CANDID

Author:

Bisht Prithvi1,Madhusudan P.2,Venkatakrishnan V. N.1

Affiliation:

1. University of Illinois, Chicago

2. University of Illinois, Urbana-Champaign

Abstract

SQL injection attacks are one of the top-most threats for applications written for the Web. These attacks are launched through specially crafted user inputs, on Web applications that use low-level string operations to construct SQL queries. In this work, we exhibit a novel and powerful scheme for automatically transforming Web applications to render them safe against all SQL injection attacks. A characteristic diagnostic feature of SQL injection attacks is that they change the intended structure of queries issued.
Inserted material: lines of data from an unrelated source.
/-- The block of an accepted item leaves its job and is freed (R172). -/
def Dev.blockShed (d : Dev) (n : Nat) (j : Job) (z : Bool) : Dev :=
  if z = true then d else (d.modJob n Job.shed).freeSpool (min 1 j.chain.length)

theorem touches_blockShed (d : Dev) (n : Nat) (j : Job) (z : Bool) :
    Touches ([.jobs, .pool, .pauseState] ++ Piece.raised) d (d.blockShed n j z) :=
  Touches.ite (l := [.jobs, .pool, .pauseState] ++ Piece.raised) (fun _ => .refl _ _) fun _ =>
    Touches.then (touches_modJob _ _ _) (touches_freeSpool _ _)

theorem Dev.itemTaken_of (printer : d.printer i = some p) (job : d.jobBySerial n = some j) (z : Bool) :
    d.itemTaken i n z = ((d.blockShed n j z).countSeg p.seg .framesOut).modPrinter i fun p =>
      { p with ready := none, sentMark := none } := by
  have stays : (d.blockShed n j z).printer i = some p := ((touches_blockShed d n j z).printer (i := i)).trans printer
  unfold Dev.itemTaken
  rw [job]
  cases z
  all_goals
    dsimp only
    split
    · rename_i q found
      obtain rfl : q = p := Option.some.inj (found.symm.trans stays)
      rfl
    · rename_i gone
      exact absurd (gone.symm.trans stays) (by simp)

theorem Dev.blockShed_job (job : d.jobBySerial n = some j) (active : d.activeJob i = some j) (z : Bool) :
    (d.blockShed n j z).jobBySerial n = some (j.taken z) ∧ (d.blockShed n j z).activeJob i = some (j.taken z) ∧
    (d.blockShed n j z).pool.free = d.pool.free + (j.chain.length - (j.taken z).chain.length) ∧
    (d.blockShed n j z).spool.jobs.map (·.serial) = d.spool.jobs.map (·.serial) := by
  cases z with
  | true => exact ⟨job, active, by simp [Dev.blockShed, Job.taken], rfl⟩
  | false =>
    have kept := touches_freeSpool (d.modJob n Job.shed) (min 1 j.chain.length) .jobs (by decide)
    have same : ((d.modJob n Job.shed).freeSpool (min 1 j.chain.length)).spool.jobs = (d.modJob n Job.shed).spool.jobs :=
      kept.symm
    refine ⟨?_, ?_, ?_, ?_⟩
    · exact ((touches_freeSpool _ _).job (n := n)).trans (Dev.modJob_here job fun _ => rfl)
    · refine (congrArg (List.find? _) same).trans (find?_modifyFirst_at active job ?_)
      exact (List.find?_some active : _)
    · have taken : (j.taken false).chain.length = j.chain.length - 1 := List.length_drop
      rw [Dev.blockShed, if_neg (by decide), Dev.freeSpool_pool, taken]
      show d.pool.free + min 1 j.chain.length = _
      omega
    · exact (congrArg (List.map _) same).trans (map_modifyFirst (f := Job.shed) (fun j : Job => j.serial) (fun _ _ => rfl) _)

theorem Dev.selectAll_busy (busy : NoneIdle d) : d.selectAll = d := by
  unfold Dev.selectAll
  induction printerIds with
  | nil => rfl
  | cons i is ih => rw [List.foldl_cons, Dev.select_busy (busy i), ih]

theorem Touches.activeJob (t : Touches l d e) (apart : Piece.jobs ∉ l := by decide) (i : Nat) :
    e.activeJob i = d.activeJob i := by
  have same : d.spool.jobs = e.spool.jobs := t .jobs apart
  rw [Dev.activeJob, ← same, Dev.activeJob]

/-- What an accepted item leaves before its job's end: the printer without an item, the job without its block (R172). -/
theorem Dev.itemTaken_facts (printer : d.printer i = some p) (job : d.jobBySerial n = some j)
    (active : d.activeJob i = some j) (z : Bool) :
    (d.itemTaken i n z).printer i = some { p with ready := none, sentMark := none } ∧
    (d.itemTaken i n z).jobBySerial n = some (j.taken z) ∧ (d.itemTaken i n z).activeJob i = some (j.taken z) ∧
    (d.itemTaken i n z).pool.free = d.pool.free + (j.chain.length - (j.taken z).chain.length) ∧
    (d.itemTaken i n z).spool.jobs.map (·.serial) = d.spool.jobs.map (·.serial) ∧
    Touches ([.jobs, .printers, .pool, .pauseState] ++ Piece.counted) d (d.itemTaken i n z) ∧
    OnePrinter i d (d.itemTaken i n z) := by
  obtain ⟨taken, still, free, serials⟩ := Dev.blockShed_job job active z
  have shed := touches_blockShed d n j z
  have stays := (shed.printer (i := i)).trans printer
  rw [Dev.itemTaken_of printer job]
  generalize d.blockShed n j z = e at *
  have counted := touches_countSeg e p.seg .framesOut
  have there := (counted.printer (i := i)).trans stays
  have after : Touches (.printers :: Piece.counted) e ((e.countSeg p.seg .framesOut).modPrinter i fun p =>
    { p with ready := none, sentMark := none }) := Touches.then counted (touches_modPrinter _ _ _)
  have framed := Touches.then (n := [.jobs, .printers, .pool, .pauseState] ++ Piece.counted) shed after
  have others : OnePrinter i d ((e.countSeg p.seg .framesOut).modPrinter i fun p => { p with ready := none, sentMark := none }) :=
    (shed.onePrinter.trans counted.onePrinter).trans (onePrinter_modPrinter _ _ _)
  refine ⟨Dev.modPrinter_here there _, (after.job (n := n)).trans taken, (after.activeJob (i := i)).trans still, ?_, ?_,
    framed, others⟩
  · rw [← after .pool (by decide)]
    exact free
  · rw [← after .jobs (by decide)]
    exact serials

theorem Dev.feedAccepted_of (printer : d.printer i = some p) (feeding : p.feed = .feeding) (n : Nat) (z : Bool) (m : Mark) :
    d.feedAccepted i n z m false =
      (((d.modPrinter i fun p => { p with failCount := 0 }).itemAccepted i n z m).offerItem i).selectAll := by
  rw [Dev.feedAccepted, printer]
  dsimp only
  rw [feeding]
  rfl

/-- A printer is offered nothing where the chain of its open job is empty (R171). -/
theorem Dev.offerItem_waits (printer : d.printer i = some p) (active : d.activeJob i = some j) (empty : j.chain = [])
    (opened : j.isOpen = true) : d.offerItem i = d := by
  rw [Dev.offerItem, printer, active]
  exact if_neg (by simp [empty, opened])

theorem OnePrinter.noneIdle (one : OnePrinter i d e) (busy : NoneIdle d) (here : e.printer i = some p) (feed : p.feed ≠ .idle) :
    NoneIdle e := fun k q found => by
  by_cases same : k = i
  · subst same
    obtain rfl := Option.some.inj (here.symm.trans found)
    exact feed
  · exact busy k q ((one k same).symm.trans found)

/-- An accepted item that is not the last of its job: the next one is offered (R171, R172). -/
theorem Dev.feedAccepted_more (printer : d.printer i = some p) (feeding : p.feed = .feeding) (job : d.jobBySerial n = some j)
    (active : d.activeJob i = some j) (busy : NoneIdle d) (z : Bool) :
    (d.feedAccepted i n z .more false).jobBySerial n = some (j.taken z) ∧
    (d.feedAccepted i n z .more false).pool.free = d.pool.free + (j.chain.length - (j.taken z).chain.length) ∧
    (d.feedAccepted i n z .more false).printer i = some { p with
      failCount := 0, sentMark := none
      ready := if (j.taken z).chain = [] ∧ j.isOpen = true then none else some ⟨(j.taken z).chain.isEmpty, d.clock⟩ } := by
  have cleared := Dev.modPrinter_here printer fun p => { p with failCount := 0 }
  have clear := onePrinter_modPrinter d i fun p => { p with failCount := 0 }
  have same := touches_modPrinter d i fun p => { p with failCount := 0 }
  obtain ⟨there, taken, still, free, -, framed, others⟩ := Dev.itemTaken_facts cleared ((same.job (n := n)).trans job)
    ((same.activeJob (i := i)).trans active) z
  rw [← same .pool (by decide)] at free
  have opened : (j.taken z).isOpen = j.isOpen := by
    cases z <;> rfl
  have now := (same .clock (by decide)).trans (framed .clock (by decide))
  rw [Dev.feedAccepted_of printer feeding, Dev.itemAccepted_eq, if_neg (by decide)]
  have resting := (clear.trans others).noneIdle busy there (by simp [feeding])
  generalize (d.modPrinter i fun p => { p with failCount := 0 }).itemTaken i n z = e at *
  by_cases waits : (j.taken z).chain = [] ∧ j.isOpen = true
  · rw [Dev.offerItem_waits there still waits.1 (opened.trans waits.2), Dev.selectAll_busy resting, if_pos waits]
    exact ⟨taken, free, there⟩
  · have offered := Dev.offerItem_of there still feeding rfl fun empty => by
      rw [opened]
      exact Bool.eq_false_iff.mpr fun yes => waits ⟨empty, yes⟩
    have ready := Dev.modPrinter_here there fun p => { p with ready := some ⟨(j.taken z).chain.isEmpty, e.clock⟩ }
    have one := onePrinter_modPrinter e i fun p => { p with ready := some ⟨(j.taken z).chain.isEmpty, e.clock⟩ }
    rw [offered, Dev.selectAll_busy (one.noneIdle resting ready (by simp [feeding])), if_neg waits, ready,
      Touches.job (touches_modPrinter _ _ _), ← touches_modPrinter e _ _ .pool (by decide), ← now]
    exact ⟨taken, free, rfl⟩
Our technique for detecting SQL injection is to dynamically mine the programmer-intended query structure on any input, and detect attacks by comparing it against the structure of the actual query issued. We propose a simple and novel mechanism, called Candid, for mining programmer intended queries by dynamically evaluating runs over benign candidate inputs. This mechanism is theoretically well founded and is based on inferring intended queries by considering the symbolic query computed on a program run. Our approach has been implemented in a tool called Candid that retrofits Web applications written in Java to defend them against SQL injection attacks. We have also implemented Candid by modifying a Java Virtual Machine, which safeguards applications without requiring retrofitting. We report extensive experimental results that show that our approach performs remarkably well in practice.

Funder

Division of Computer and Network Systems

Division of Computing and Communication Foundations

Publisher

Association for Computing Machinery (ACM)

Subject

Safety, Risk, Reliability and Quality,General Computer Science

Reference32 articles.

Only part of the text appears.